Benarous X, Guile JM, Consoli A, Cohen D. Front. Psychiatry 2015; 6: e108.

Affiliation

Department of Child and Adolescent Psychiatry, Hôpital Pitié-Salpêtrière , Paris , France ; UMR 7222, Institute for Intelligent Systems and Robotics, Université Pierre et Marie Curie , Paris , France.

Copyright

(Copyright © 2015, Frontiers Media)

DOI

10.3389/fpsyt.2015.00108

PMID

26283975

PMCID

PMC4516890

Abstract

Compared to the large number of studies exploring difficulties in emotion recognition in maltreated children, few (N = 12) have explored the cognitive aspect of theory of mind (ToM), i.e., the ability to understand others' thoughts and intentions. A systematic review of these studies shows inconsistent results regarding cognitive ToM tasks.
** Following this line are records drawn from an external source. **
theorem execMcPageHostWrite_onlyIn {l : List Block} {r : State} {bank : BitVec 1} {page : BitVec 8} {off : BitVec 7} {data : List (BitVec 8)} {s : State} (hk : OnlyIn l r s) (h_evf : Block.evf ∈ l) (h_mgt : Block.mgt ∈ l) :
    OutOnlyIn l r (execMcPageHostWrite bank page off data s) := by
  unfold execMcPageHostWrite
  repeat' first
    | intro _
    | (with_reducible first | assumption | exact OnlyIn.refl _ _ | apply OutOnlyIn.next | apply State.mcHostWrite_onlyIn | apply OutOnlyIn.cond | apply OnlyIn.cond)
    | extract_lets | split | exact h_evf | exact h_mgt

theorem State.winDone_onlyIn {l : List Block} {r s : State} {status : Nat} (hk : OnlyIn l r s) :
    OnlyIn l r (s.winDone status) := by
  unfold State.winDone
  exact OnlyIn.other hk

theorem execWindowRead_onlyIn {l : List Block} {r : State} {s : State} (hk : OnlyIn l r s) (h_clk : Block.clk ∈ l) (h_evf : Block.evf ∈ l) (h_glb : Block.glb ∈ l) (h_mgt : Block.mgt ∈ l) (h_tim : Block.tim ∈ l) :
    OutOnlyIn l r (execWindowRead s) := by
  unfold execWindowRead
  repeat' first
    | intro _
    | (with_reducible first | assumption | exact OnlyIn.refl _ _ | apply OutOnlyIn.next | apply State.winDone_onlyIn | apply State.busRead_onlyIn | apply OutOnlyIn.cond | apply OnlyIn.cond | apply OnlyIn.cond_snd)
    | extract_lets | dsimp only | split
    | (with_reducible first | apply OnlyIn.other)
    | exact h_clk | exact h_evf | exact h_glb | exact h_mgt | exact h_tim

theorem State.spi_onlyIn {l : List Block} {r : State} {s : State} {g : State → State} (hk : OnlyIn l r s) (h_evf : Block.evf ∈ l) (h_hif : Block.hif ∈ l) (h_hifGlb : Block.hifGlb ∈ l) (h_hlt : Block.hlt ∈ l) (h_hltLn : Block.hltLn ∈ l) (h_leq : Block.leq ∈ l) (h_lfr : Block.lfr ∈ l) (h_lrx : Block.lrx ∈ l) (h_ltx : Block.ltx ∈ l) (h_mgt : Block.mgt ∈ l) (h_pwr : Block.pwr ∈ l) (h_pwrLn : Block.pwrLn ∈ l) (h_timLn : Block.timLn ∈ l) (hgg : ∀ u, OnlyIn l r u → OnlyIn l r (g u)) :
    OnlyIn l r (State.spi s g) := by
  unfold State.spi
  repeat' first
    | intro _
    | (with_reducible first | apply hgg | assumption | exact OnlyIn.refl _ _ | apply State.wakeDevice_onlyIn | apply State.answers_onlyIn | apply OnlyIn.when | apply OnlyIn.cond)
    | extract_lets | dsimp only | split | exact h_evf | exact h_hif | exact h_hifGlb | exact h_hlt | exact h_hltLn | exact h_leq | exact h_lfr | exact h_lrx | exact h_ltx | exact h_mgt | exact h_pwr | exact h_pwrLn | exact h_timLn

theorem State.readMany_onlyIn {bl : List Block} {r s : State} {l : List Nat} (hk : OnlyIn bl r s) (h_clk : Block.clk ∈ bl)
    (h_evf : Block.evf ∈ bl) (h_glb : Block.glb ∈ bl) (h_mgt : Block.mgt ∈ bl) (h_tim : Block.tim ∈ bl) :
    OnlyIn bl r (s.readMany l).2 := by
  unfold State.readMany
  with_reducible apply OnlyIn.foldl_snd
  · exact hk
  · intro a u hu
    dsimp only
    with_reducible apply State.busRead_onlyIn hu
    all_goals assumption

theorem execSpiRead_onlyIn {l : List Block} {r : State} {a : Word} {count : BitVec 10} {s : State} (hk : OnlyIn l r s) (h_clk : Block.clk ∈ l) (h_evf : Block.evf ∈ l) (h_glb : Block.glb ∈ l) (h_hif : Block.hif ∈ l) (h_hifGlb : Block.hifGlb ∈ l) (h_hlt : Block.hlt ∈ l) (h_hltLn : Block.hltLn ∈ l) (h_leq : Block.leq ∈ l) (h_lfr : Block.lfr ∈ l) (h_lrx : Block.lrx ∈ l) (h_ltx : Block.ltx ∈ l) (h_mgt : Block.mgt ∈ l) (h_pwr : Block.pwr ∈ l) (h_pwrLn : Block.pwrLn ∈ l) (h_tim : Block.tim ∈ l) (h_timLn : Block.timLn ∈ l) :
    OutOnlyIn l r (execSpiRead a count s) := by
  unfold execSpiRead
  repeat' first
    | intro _
    | (with_reducible first | assumption | exact OnlyIn.refl _ _ | apply OutOnlyIn.next | apply State.spi_onlyIn | apply State.readMany_onlyIn | apply State.answers_onlyIn)
    | extract_lets | dsimp only | exact h_clk | exact h_evf | exact h_glb | exact h_hif | exact h_hifGlb | exact h_hlt | exact h_hltLn | exact h_leq | exact h_lfr | exact h_lrx | exact h_ltx | exact h_mgt | exact h_pwr | exact h_pwrLn | exact h_tim | exact h_timLn

theorem execSpiUnknownCmd_onlyIn {l : List Block} {r : State} {s : State} (hk : OnlyIn l r s) (h_evf : Block.evf ∈ l) (h_hif : Block.hif ∈ l) (h_hifGlb : Block.hifGlb ∈ l) (h_hlt : Block.hlt ∈ l) (h_hltLn : Block.hltLn ∈ l) (h_leq : Block.leq ∈ l) (h_lfr : Block.lfr ∈ l) (h_lrx : Block.lrx ∈ l) (h_ltx : Block.ltx ∈ l) (h_mgt : Block.mgt ∈ l) (h_pwr : Block.pwr ∈ l) (h_pwrLn : Block.pwrLn ∈ l) (h_timLn : Block.timLn ∈ l) :
    OutOnlyIn l r (execSpiUnknownCmd s) := by
  unfold execSpiUnknownCmd
  repeat' first
    | intro _
    | (with_reducible first | assumption | exact OnlyIn.refl _ _ | apply OutOnlyIn.next | apply State.spi_onlyIn | apply State.raise_onlyIn | apply State.answers_onlyIn)
    | extract_lets | dsimp only | exact h_evf | exact h_hif | exact h_hifGlb | exact h_hlt | exact h_hltLn | exact h_leq | exact h_lfr | exact h_lrx | exact h_ltx | exact h_mgt | exact h_pwr | exact h_pwrLn | exact h_timLn

theorem execCmisDpdeinit_onlyIn {l : List Block} {r : State} {n : Lane} {v : Bool} {s : State} (hk : OnlyIn l r s) (h_clk : Block.clk ∈ l) (h_evf : Block.evf ∈ l) (h_glb : Block.glb ∈ l) (h_hif : Block.hif ∈ l) (h_hifGlb : Block.hifGlb ∈ l) (h_hlt : Block.hlt ∈ l) (h_hltLn : Block.hltLn ∈ l) (h_leq : Block.leq ∈ l) (h_lfr : Block.lfr ∈ l) (h_lrx : Block.lrx ∈ l) (h_ltx : Block.ltx ∈ l) (h_mgt : Block.mgt ∈ l) (h_optLn : Block.optLn ∈ l) (h_pwr : Block.pwr ∈ l) (h_pwrLn : Block.pwrLn ∈ l) (h_timLn : Block.timLn ∈ l) :
    OutOnlyIn l r (execCmisDpdeinit n v s) := by
  unfold execCmisDpdeinit
  repeat' first
    | intro _
    | (with_reducible first | assumption | exact OnlyIn.refl _ _ | apply OutOnlyIn.next | apply State.setMask_onlyIn | apply State.cmis_onlyIn | apply State.did_onlyIn | apply execTxDisable_onlyIn | apply execLrxDisable_onlyIn | apply execLrxEnable_onlyIn | apply execTxEnableRequest_onlyIn | apply OnlyIn.when | apply OutOnlyIn.cond | apply OnlyIn.cond)
    | extract_lets | dsimp only | split | exact h_clk | exact h_evf | exact h_glb | exact h_hif | exact h_hifGlb | exact h_hlt | exact h_hltLn | exact h_leq | exact h_lfr | exact h_lrx | exact h_ltx | exact h_mgt | exact h_optLn | exact h_pwr | exact h_pwrLn | exact h_timLn

theorem execCmisApplyDpinit_onlyIn {l : List Block} {r : State} {n : Lane} {c : ControlSet} {s : State} (hk : OnlyIn l r s) (h_clk : Block.clk ∈ l) (h_evf : Block.evf ∈ l) (h_glb : Block.glb ∈ l) (h_hif : Block.hif ∈ l) (h_hlt : Block.hlt ∈ l) (h_hltLn : Block.hltLn ∈ l) (h_leq : Block.leq ∈ l) (h_lrx : Block.lrx ∈ l) (h_ltx : Block.ltx ∈ l) (h_optLn : Block.optLn ∈ l) (h_pwrLn : Block.pwrLn ∈ l) :
    OutOnlyIn l r (execCmisApplyDpinit n c s) := by
  unfold execCmisApplyDpinit
  repeat' first
    | intro _
    | (with_reducible first | assumption | exact OnlyIn.refl _ _ | apply OutOnlyIn.next | apply State.access_onlyIn | apply State.presetWrite_onlyIn | apply State.wr_onlyIn | apply State.did_onlyIn | apply execHifCommit_onlyIn | apply execLrxCommit_onlyIn | apply execLeqCommit_onlyIn | apply execLtxCommit_onlyIn | apply State.enablePut_onlyIn | apply execTxEnableRequest_onlyIn | apply execTxDisable_onlyIn | apply OnlyIn.puts_cons | apply OnlyIn.puts_nil | apply OnlyIn.each | apply OutOnlyIn.cond | apply OnlyIn.cond)
    | (refine State.configSettle_onlyIn ?_ (by decide) (by assumption) (by assumption) (by assumption) (by assumption) (by assumption)) | extract_lets | dsimp only | split | exact h_clk | exact h_evf | exact h_glb | exact h_hif | exact h_hlt | exact h_hltLn | exact h_leq | exact h_lrx | exact h_ltx | exact h_optLn | exact h_pwrLn

theorem State.cdb_onlyIn {l : List Block} {r : State} {s : State} {rom password : Bool} {g : State → State} (hk : OnlyIn l r s) (h_mgt : Block.mgt ∈ l) (hgg : ∀ u, OnlyIn l r u → OnlyIn l r (g u)) :
    OnlyIn l r (State.cdb s rom password g) := by
  unfold State.cdb
  repeat' first
    | intro _
    | (with_reducible first | apply hgg | assumption | exact OnlyIn.refl _ _ | apply State.wr_onlyIn | apply State.cdbEnd_onlyIn | apply OnlyIn.cond)
    | extract_lets | split | exact h_mgt

theorem State.cdbImage_onlyIn {l : List Block} {r : State} {s : State} {op slot lead : Nat} (hk : OnlyIn l r s) (h_arcCl : Block.arcCl ∈ l) (h_evf : Block.evf ∈ l) (h_hif : Block.hif ∈ l) (h_hifGlb : Block.hifGlb ∈ l) (h_hlt : Block.hlt ∈ l) (h_hltLn : Block.hltLn ∈ l) (h_img : Block.img ∈ l) (h_leq : Block.leq ∈ l) (h_lfr : Block.lfr ∈ l) (h_lrx : Block.lrx ∈ l) (h_ltx : Block.ltx ∈ l) (h_mgt : Block.mgt ∈ l) (h_optLn : Block.optLn ∈ l) (h_pwrLn : Block.pwrLn ∈ l) (h_timLn : Block.timLn ∈ l) :
    OnlyIn l r (State.cdbImage s op slot lead) := by
  unfold State.cdbImage
  repeat' first
    | intro _
    | (with_reducible first | assumption | exact OnlyIn.refl _ _ | apply State.free_onlyIn | apply State.imgGo_onlyIn | apply State.wr_onlyIn | apply State.cdbEnd_onlyIn | apply OnlyIn.puts_cons | apply OnlyIn.puts_nil | apply OnlyIn.cond)
    | extract_lets | split | exact h_arcCl | exact h_evf | exact h_hif | exact h_hifGlb | exact h_hlt | exact h_hltLn | exact h_img | exact h_leq | exact h_lfr | exact h_lrx | exact h_ltx | exact h_mgt | exact h_optLn | exact h_pwrLn | exact h_timLn

theorem State.cdbFlashStart_onlyIn {l : List Block} {r : State} {s : State} (hk : OnlyIn l r s) (h_mgt : Block.mgt ∈ l) :
    OnlyIn l r (State.cdbFlashStart s) := by
  unfold State.cdbFlashStart
  repeat' first
    | intro _
    | (with_reducible first | assumption | exact OnlyIn.refl _ _ | apply State.wr_onlyIn | apply OnlyIn.puts_cons | apply OnlyIn.puts_nil)
    | extract_lets | exact h_mgt

theorem execCdbQueryStatus_onlyIn {l : List Block} {r : State} {s : State} (hk : OnlyIn l r s) :
    OutOnlyIn l r (execCdbQueryStatus s) := by
  unfold execCdbQueryStatus
  repeat' first
    | intro _
    | (with_reducible first | assumption | exact OnlyIn.refl _ _ | apply OutOnlyIn.next | apply State.answers_onlyIn | apply OutOnlyIn.cond | apply OnlyIn.cond)
    | extract_lets | split

theorem execCdbEnterPassword_onlyIn {l : List Block} {r : State} {pw : Word} {s : State} (hk : OnlyIn l r s) (h_mgt : Block.mgt ∈ l) :
    OutOnlyIn l r (execCdbEnterPassword pw s) := by
  unfold execCdbEnterPassword
  repeat' first
    | intro _
    | (with_reducible first | assumption | exact OnlyIn.refl _ _ | apply OutOnlyIn.next | apply State.cdb_onlyIn | apply State.wr_onlyIn | apply State.cdbEnd_onlyIn | apply OutOnlyIn.cond | apply OnlyIn.cond)
    | extract_lets | dsimp only | split | exact h_mgt

theorem execCdbChangePassword_onlyIn {l : List Block} {r : State} {pw : Word} {s : State} (hk : OnlyIn l r s) (h_mgt : Block.mgt ∈ l) (h_sec : Block.sec ∈ l) :
    OutOnlyIn l r (execCdbChangePassword pw s) := by
  unfold execCdbChangePassword
  repeat' first
    | intro _
    | (with_reducible first | assumption | exact OnlyIn.refl _ _ | apply OutOnlyIn.next | apply State.cdb_onlyIn | apply State.cdbEnd_onlyIn | apply State.setMask_onlyIn | apply State.wr_onlyIn | apply OnlyIn.puts_cons | apply OnlyIn.puts_nil | apply OutOnlyIn.cond | apply OnlyIn.cond)
    | extract_lets | dsimp only | split | exact h_mgt | exact h_sec

theorem execCdbAbort_onlyIn {l : List Block} {r : State} {s : State} (hk : OnlyIn l r s) (h_mgt : Block.mgt ∈ l) :
    OutOnlyIn l r (execCdbAbort s) := by
  unfold execCdbAbort
  repeat' first
    | intro _
    | (with_reducible first | assumption | exact OnlyIn.refl _ _ | apply OutOnlyIn.next | apply State.wr_onlyIn | apply State.cdbEnd_onlyIn | apply OutOnlyIn.cond | apply OnlyIn.cond)
    | extract_lets | split | exact h_mgt

theorem execCdbModuleFeatures_onlyIn {l : List Block} {r : State} {s : State} (hk : OnlyIn l r s) (h_mgt : Block.mgt ∈ l) :
    OutOnlyIn l r (execCdbModuleFeatures s) := by
  unfold execCdbModuleFeatures
  repeat' first
    | intro _
    | (with_reducible first | assumption | exact OnlyIn.refl _ _ | apply OutOnlyIn.next | apply State.cdb_onlyIn | apply State.answers_onlyIn | apply State.cdbEnd_onlyIn)
    | extract_lets | dsimp only | exact h_mgt

theorem execCdbFwMgmtFeatures_onlyIn {l : List Block} {r : State} {s : State} (hk : OnlyIn l r s) (h_mgt : Block.mgt ∈ l) :
    OutOnlyIn l r (execCdbFwMgmtFeatures s) := by
  unfold execCdbFwMgmtFeatures
  repeat' first
    | intro _
    | (with_reducible first | assumption | exact OnlyIn.refl _ _ | apply OutOnlyIn.next | apply State.cdb_onlyIn | apply State.answers_onlyIn | apply State.cdbEnd_onlyIn)
    | extract_lets | dsimp only | exact h_mgt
Youths with a history of maltreatment are more likely to fail at false-belief tasks (N = 2). However, results are less conclusive regarding other tasks (perspective-taking tasks, N = 4; and hostile attribution tasks, N = 7). Additionally, only one study controlled for potential psychopathology. Measures of psychopathology and other cognitive abilities, in addition to ToM, are required to establish a specific association between maltreatment and the cognitive dimension of ToM.